December 18, 1990|CATHY CURTIS | TIMES STAFF WRITER

LOS ANGELES — Attorneys for the Newport Harbor Art Museum and the Bella Lewitzky Dance Foundation asked a federal judge Monday to declare unconstitutional the National Endowment for the Arts' anti-obscenity oath.

The attorneys argued that the controversial NEA provision, which required arts groups applying for 1990 grants to certify the content of art or dance works when applying for federal grants, places a "potential chill" upon free speech.

Additionally, the vagueness of the anti-obscenity stipulation--its lack of clear-cut standards and procedural safeguards--violate the arts groups' right to due process of law, the attorneys argued.

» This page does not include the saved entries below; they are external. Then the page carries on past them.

/-- A reduction at the host is between its read and its write of a place (R198, R199). -/
def Ext.reduces (x : Ext) : Bool := match x.errand with | .reduceRead _ _ _ | .reduceWrite _ _ _ => true | _ => false

/-- The request belongs to a copy, which the issuer's own accesses are not ordered with (R214). -/
def State.ofCopy (s : State) (x : Ext) : Bool :=
  s.copies.any (fun c => c.id == x.opId) || (match x.errand with | .word _ _ _ _ => true | _ => false)

/-- An earlier access of a troupe to a target outside the module is not yet there: a load or a store is still to be
sent, a request waits in a queue, a reduction is in progress, or a peer, which may hold it off, has not answered
(R222). -/
def State.farBehind (s : State) (uid id g : Nat) : Bool :=
  s.troupes.any (fun x => x.2.uid == uid && x.2.ops.any fun o => decide (o.id < id) && o.unsent.contains g) ||
  s.clusters.any (fun c => c.2.reqQ.any fun r => r.uid == uid && decide (r.opId < id) &&
    r.lanes.any fun o => farOf o.pa == some g) ||
  s.ext.any fun x => x.uid == uid && decide (x.opId < id) && x.errand != Errand.query && (g != 0 || x.reduces) &&
    x.lanes.any (fun o => farOf o.pa == some g) && !s.ofCopy x

/-- The same for some target of an operation's lanes. -/
def State.farBusy (s : State) (uid id : Nat) (lanes : List LaneOp) : Bool :=
  (lanes.filterMap fun o => farOf o.pa).any (s.farBehind uid id)

/-! ## Admission by a peer (R172, R187 step 6) -/

/-- The lanes of an access for which a peer is to be asked: none when another lane fails an earlier step. -/
def farLanes (outs : List (Nat × W64 × LaneOut)) : List LaneOp :=
  if outs.any fun x => match x.2.2 with | .bad st _ => decide (st < 6) | _ => false then []
  else outs.filterMap fun (l, va, o) =>
    match o with
    | .ok pa na =>
      let p : LaneOp := { lane := l, va := va.toNat, pa := pa, na := na }
      if p.atPeer then some p else none
    | _ => none

/-- Step 6 of R187 for lanes in a peer window. The peer is asked whether it admits the access before any lane is
performed, which changes nothing there (log 64); the instruction stalls until it has answered for every lane, and a
lane whose binding is moving is asked for again (R172). `go` receives the outcomes, with the refused lanes among them.
-/
def State.admitPeers (s : State) (t : Troupe) (n : Need) (outs : List (Nat × W64 × LaneOut))
    (go : Checked → State → Res) : Res :=
  let far := farLanes outs
  if far.isEmpty then go (gatherLanes outs) s
  else
    let mine := s.ext.filter fun x => x.uid == t.uid && x.errand == Errand.query && x.reply != some .retry &&
      x.lanes.any fun o => far.any fun p => p.lane == o.lane && p.pa == o.pa
    let fresh := far.filter fun p => !mine.any fun x => x.lanes.any fun o => o.lane == p.lane
    if !fresh.isEmpty then
      let s := { s with ext := s.ext.filter fun x => !(x.uid == t.uid && x.errand == Errand.query) || mine.contains x }
      (s.ask t 0 (if n.w then 5 else 4) true fresh .query).stall
    else if mine.any fun x => x.reply.isNone then s.stall
    else
      let bad := (mine.filter fun x => x.reply == some .refused).flatMap fun x => x.lanes.map (·.lane)
      go (gatherLanes (outs.map fun x => if bad.contains x.1 then (x.1, x.2.1, .bad 6 4) else x)) s

/-- The miss that set %replay is over once the instruction that took it completes (R188). -/
def Troupe.replayed (t : Troupe) : Troupe :=
  { t with sp := { t.sp with replay := 0 }, ctl := { t.ctl with replayPc := none } }

/-- Append an issued operation of the troupe in a slot. -/
def State.pushOp (s : State) (k : Nat) (o : Op) : State := s.modTroupe k fun t => { t with ops := t.ops ++ [o] }

/-- A global access of lanes: checks, watchpoints, then either all lanes, or a miss with the lanes that translated
(R187, R388). `gate` goes on once nothing else holds the lanes back; `issue` receives all of them; `split` is what is
still performed of an access that missed, where it gets an entry. -/
def State.access (s : State) (n : Need) (scalar : Bool) (lanes : List (Nat × W64)) (fill : LaneOp → LaneOp)
    (gate : List LaneOp → (State → Res) → State → Res) (issue : List LaneOp → State → Res)
    (split : List LaneOp → State → State) : Res :=
  let t := s.src
  s.admitPeers t n (s.laneOuts t n lanes) fun checked s =>
    match checked with
    | .bad cause ls va => s.fault cause n.access (lanesMask scalar t ls) va
    | .go ok missed =>
      let hits := s.watchHits t n ok
      if !hits.isEmpty ∧ !s.haltReady t then s.stall
      else if !hits.isEmpty then
        .next (s.debugHalt t 0x10 n.access (lanesMask scalar t (hits.map (·.lane)))
          (w64 ((hits.head?.map (·.va)).getD 0)))
      else
        let ok := ok.map fill
        if missed.isEmpty then gate ok (fun s => issue ok (s.touchAll t ok)) s
        else if s.missBarred t missed ∨ !s.missServed t missed then
          (s.touchAll t ok).miss t n.access scalar missed id
        else gate ok (fun s => (s.touchAll t ok).miss t n.access scalar missed (split ok)) s

/-- Nothing further holds the lanes back. -/
def openGate (_ : List LaneOp) (go : State → Res) (s : State) : Res := go s

/-- The lanes in which a vector memory instruction acts: m of R187. -/
def State.memLanes (s : State) (g : Guard) : List Nat := lanesOf (s.effective g &&& ~~~ s.src.sp.replay)

/-- Queue an access of the issuing troupe and go on behind it. -/
def State.issueOp (s : State) (kind : OpKind) (lanes : List LaneOp) (la len : Nat) (e : Bool) : Res :=
  let (id, s) := s.freshId
  let o : Op := { id := id, kind := kind, lanes := lanes, la := la }
  let t := s.me.replayed
  s.done { t with ops := t.ops ++ [o] } len e

/-- A load of `n` bytes for each lane into registers from D (R193, R194). A load that misses performs no lane. -/
def State.loadVector (s : State) (n : Nat) (sext : Bool) (e : Bool) (g : Guard) (d : Nat) (m : MAddr) (la : Fin 16) :
    Res :=
  let ls := s.memLanes g
  if ls.isEmpty then .next (s.advance 2 e)
  else
    s.access { bytes := n, r := true, access := 1 } false (ls.map fun l => (l, laneAddr s.src m l)) id openGate
      (fun ok s => s.issueOp (.load n sext d) ok la.val 2 e) (fun _ s => s)

/-- %replay takes the lanes performed before a miss, and their access, if there are any, is queued (R187). -/
def State.splitOp (s : State) (k : Nat) (mk : Nat → Op) (ok : List LaneOp) : State :=
  if ok.isEmpty then s else
  let (id, s) := s.freshId
  s.modTroupe k fun t =>
    { t with ops := t.ops ++ [mk id]
             sp := { t.sp with replay := t.sp.replay ||| maskOf fun l => ok.any fun o => o.lane == l } }

/-- A store of `n` bytes for each lane from registers from D (R193, R194). -/
def State.storeVector (s : State) (n : Nat) (e : Bool) (g : Guard) (d : Nat) (m : MAddr) (la : Fin 16) : Res :=
  let ls := s.memLanes g
  let t := s.src
  if ls.isEmpty then .next (s.advance 2 e)
  else
    s.access { bytes := n, w := true, access := 2 } false (ls.map fun l => (l, laneAddr t m l))
      (fun o => { o with data := (laneBytes t d o.lane ((n + 3) / 4)).take n }) openGate
      (fun ok s => s.issueOp (.store n) ok la.val 2 e)
      (fun ok s => s.splitOp t.key (fun id => { id := id, kind := .store n, lanes := ok }) ok)

/-- `ldg.8z` (R193, R194). -/
def execLdg8z (e : Bool) (g : Guard) (d : Reg) (m : MAddr) (la : Fin 16) (s : State) : Res :=
  s.loadVector 1 false e g d.val m la

/-- `ldg.8s` (R193, R194). -/
def execLdg8s (e : Bool) (g : Guard) (d : Reg) (m : MAddr) (la : Fin 16) (s : State) : Res :=
  s.loadVector 1 true e g d.val m la

/-- `ldg.16z` (R193, R194). -/
def execLdg16z (e : Bool) (g : Guard) (d : Reg) (m : MAddr) (la : Fin 16) (s : State) : Res :=
  s.loadVector 2 false e g d.val m la

/-- `ldg.16s` (R193, R194). -/
def execLdg16s (e : Bool) (g : Guard) (d : Reg) (m : MAddr) (la : Fin 16) (s : State) : Res :=
  s.loadVector 2 true e g d.val m la

/-- `ldg.32` (R193, R194). -/
def execLdg32 (e : Bool) (g : Guard) (d : Reg) (m : MAddr) (la : Fin 16) (s : State) : Res :=
  s.loadVector 4 false e g d.val m la

/-- `ldg.64` (R193, R194). -/
def execLdg64 (e : Bool) (g : Guard) (d : Pair) (m : MAddr) (la : Fin 16) (s : State) : Res :=
  s.loadVector 8 false e g (2 * d.val) m la

/-- `ldg.128` (R193, R194). -/
def execLdg128 (e : Bool) (g : Guard) (d : Quad) (m : MAddr) (la : Fin 16) (s : State) : Res :=
  s.loadVector 16 false e g (4 * d.val) m la

/-- `stg.8` (R193, R194). -/
def execStg8 (e : Bool) (g : Guard) (d : Reg) (m : MAddr) (la : Fin 16) (s : State) : Res :=
  s.storeVector 1 e g d.val m la

/-- `stg.16` (R193, R194). -/
def execStg16 (e : Bool) (g : Guard) (d : Reg) (m : MAddr) (la : Fin 16) (s : State) : Res :=
  s.storeVector 2 e g d.val m la

/-- `stg.32` (R193, R194). -/
def execStg32 (e : Bool) (g : Guard) (d : Reg) (m : MAddr) (la : Fin 16) (s : State) : Res :=
  s.storeVector 4 e g d.val m la

/-- `stg.64` (R193, R194). -/
def execStg64 (e : Bool) (g : Guard) (d : Pair) (m : MAddr) (la : Fin 16) (s : State) : Res :=
  s.storeVector 8 e g (2 * d.val) m la

/-- `stg.128` (R193, R194). -/
def execStg128 (e : Bool) (g : Guard) (d : Quad) (m : MAddr) (la : Fin 16) (s : State) : Res :=
  s.storeVector 16 e g (4 * d.val) m la

/-- `sld`: acts once whatever `exec` holds (R193, R194). -/
def execSld (e : Bool) (d : Reg) (m : SAddr) (la : Fin 16) (s : State) : Res :=
  s.access { bytes := 8, r := true, access := 1 } true [(0, scalarAddr s.src m)] id openGate
    (fun ok s => s.issueOp (.sload d.val) ok la.val 2 e) (fun _ s => s)

/-- `sst` (R193, R194). -/
def execSst (e : Bool) (d : Reg) (m : SAddr) (la : Fin 16) (s : State) : Res :=
  let t := s.src
  s.access { bytes := 8, w := true, access := 2 } true [(0, scalarAddr t m)]
    (fun o => { o with data := wordBytes (t.sreg d.val) }) openGate
    (fun ok s => s.issueOp (.store 8) ok la.val 2 e) (fun _ s => s)

/-! ## Scratchpad (R161 to R164, R193, R207) -/

/-- The checks of R187 for one scratchpad address of a world on a core: range, alignment, plot, poison. -/
def State.checkPlace (s : State) (core w n : Nat) (a : W64) : LaneOut :=
  if a.toNat ≥ 2 ^ 21 then .bad 1 3
  else if a.toNat % n ≠ 0 then .bad 2 5
  else if !(s.core core).plotOk w a.toNat then .bad 3 4
  else if (s.core core).spadBad.contains ((s.core core).phys a.toNat / 16) then .bad 6 0x14
  else .ok a.toNat false

/-- The checks of R187 for scratchpad lanes. -/
def State.checkSpad (s : State) (t : Troupe) (n : Nat) (lanes : List (Nat × W64)) : Checked :=
  gatherLanes (lanes.map fun (l, a) => (l, a, s.checkPlace t.core t.world n a))

/-- A scratchpad access after its checks; it waits for the troupe's earlier accesses (R201, R221). -/
def State.onSpad (s : State) (access n : Nat) (scalar : Bool) (lanes : List (Nat × W64)) (go : List LaneOp → Res) : Res :=
  let t := s.src
  match s.checkSpad t n lanes with
  | .bad cause ls va => s.fault cause access (lanesMask scalar t ls) va
  | .go ok _ => if t.busyOps then s.stall else go ok

/-- Write a lane's bytes to consecutive registers from d, extended to 32 bits (R193). -/
def Troupe.putLane (t : Troupe) (d l : Nat) (sext : Bool) (bs : List Byte) : Nat → Troupe
  | 0 => t
  | n + 1 =>
    let k := bs.take 4
    let x : W32 :=
      if sext then (if k.length = 1 then (BitVec.ofNat 8 (leNat k)).signExtend 32 else (BitVec.ofNat 16 (leNat k)).signExtend 32)
      else w32 (leNat k)
    (t.setV d ((t.vreg d).setLane l x)).putLane (d + 1) l sext (bs.drop 4) n

/-- Write the loaded lanes to the registers of a load of n bytes. -/
def Troupe.putLoad (t : Troupe) (n : Nat) (sext : Bool) (d : Nat) (got : List (Nat × List Byte)) : Troupe :=
  got.foldl (fun t x => t.putLane d x.1 sext x.2 ((n + 3) / 4)) t

/-- `lds` of n bytes. -/
def State.spadLoad (s : State) (n : Nat) (e : Bool) (g : Guard) (d : Nat) (m : MAddr) : Res :=
  let ls := s.memLanes g
  if ls.isEmpty then .next (s.advance 2 e)
  else s.onSpad 1 n false (ls.map fun l => (l, laneAddr s.src m l)) fun ok =>
    let (s, p) := s.spadReadTs s.me.core s.me.pts
    let c := s.core s.me.core
    s.done { s.me.putLoad n false d (ok.map fun o => (o.lane, c.spadRead o.pa n)) with pts := p } 2 e

/-- `sts` of n bytes. -/
def State.spadStore (s : State) (n : Nat) (e : Bool) (g : Guard) (d : Nat) (m : MAddr) : Res :=
  let ls := s.memLanes g
  let t := s.src
  if ls.isEmpty then .next (s.advance 2 e)
  else s.onSpad 2 n false (ls.map fun l => (l, laneAddr t m l)) fun ok =>
    let (s, p) := s.spadWriteTs t.core s.me.pts
    let s := s.modCore t.core fun c =>
      (ok.foldl (fun c o => c.spadWrite o.pa (laneBytes t d o.lane (n / 4))) c).healRows (ok.map fun o => (c.phys o.pa, n))
    s.done { s.me with pts := p } 2 e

At stake is not only the anti-obscenity provision, which has been dropped for 1991 grantees, but also two grants totaling $172,000 to the Newport museum and the dance company that were awarded but not distributed to the groups because they refused to sign the provision.

U.S. District Judge John G. Davies declined to make an immediate decision about granting a summary judgment in the case.

James V. Selna, a Newport Harbor trustee and an attorney with O'Melveny & Myers, which is representing the museum, said he expects a ruling in a week or 10 days.

Last year, in response to protests over federal support for a few controversial art exhibits, new legislation required 1990 recipients of NEA grants to sign an agreement that they produce or exhibit no "obscene" work. No grant money is being released to recipients unless they sign.

Newport Harbor was to receive a total of $100,000 for three separate grants, and the Lewitzky Foundation was awarded a $72,000 grant. NEA funding represents slightly more than 5% of the museum's $1.8-million operating budget this year and about 8.5% of the dance company's budget of about $850,000.

In September, Newport Harbor became the third arts organization--and first museum--in the country to file a lawsuit seeking a court order barring the obscenity certification. The Lewitzky Foundation filed a similar brief in July. On Oct. 23, the court denied an NEA motion to dismiss the lawsuits.

On Nov. 19, the museum submitted a request for funds for three of the exhibitions covered by the grants, but with a paragraph stating its noncompliance with the obscenity certification.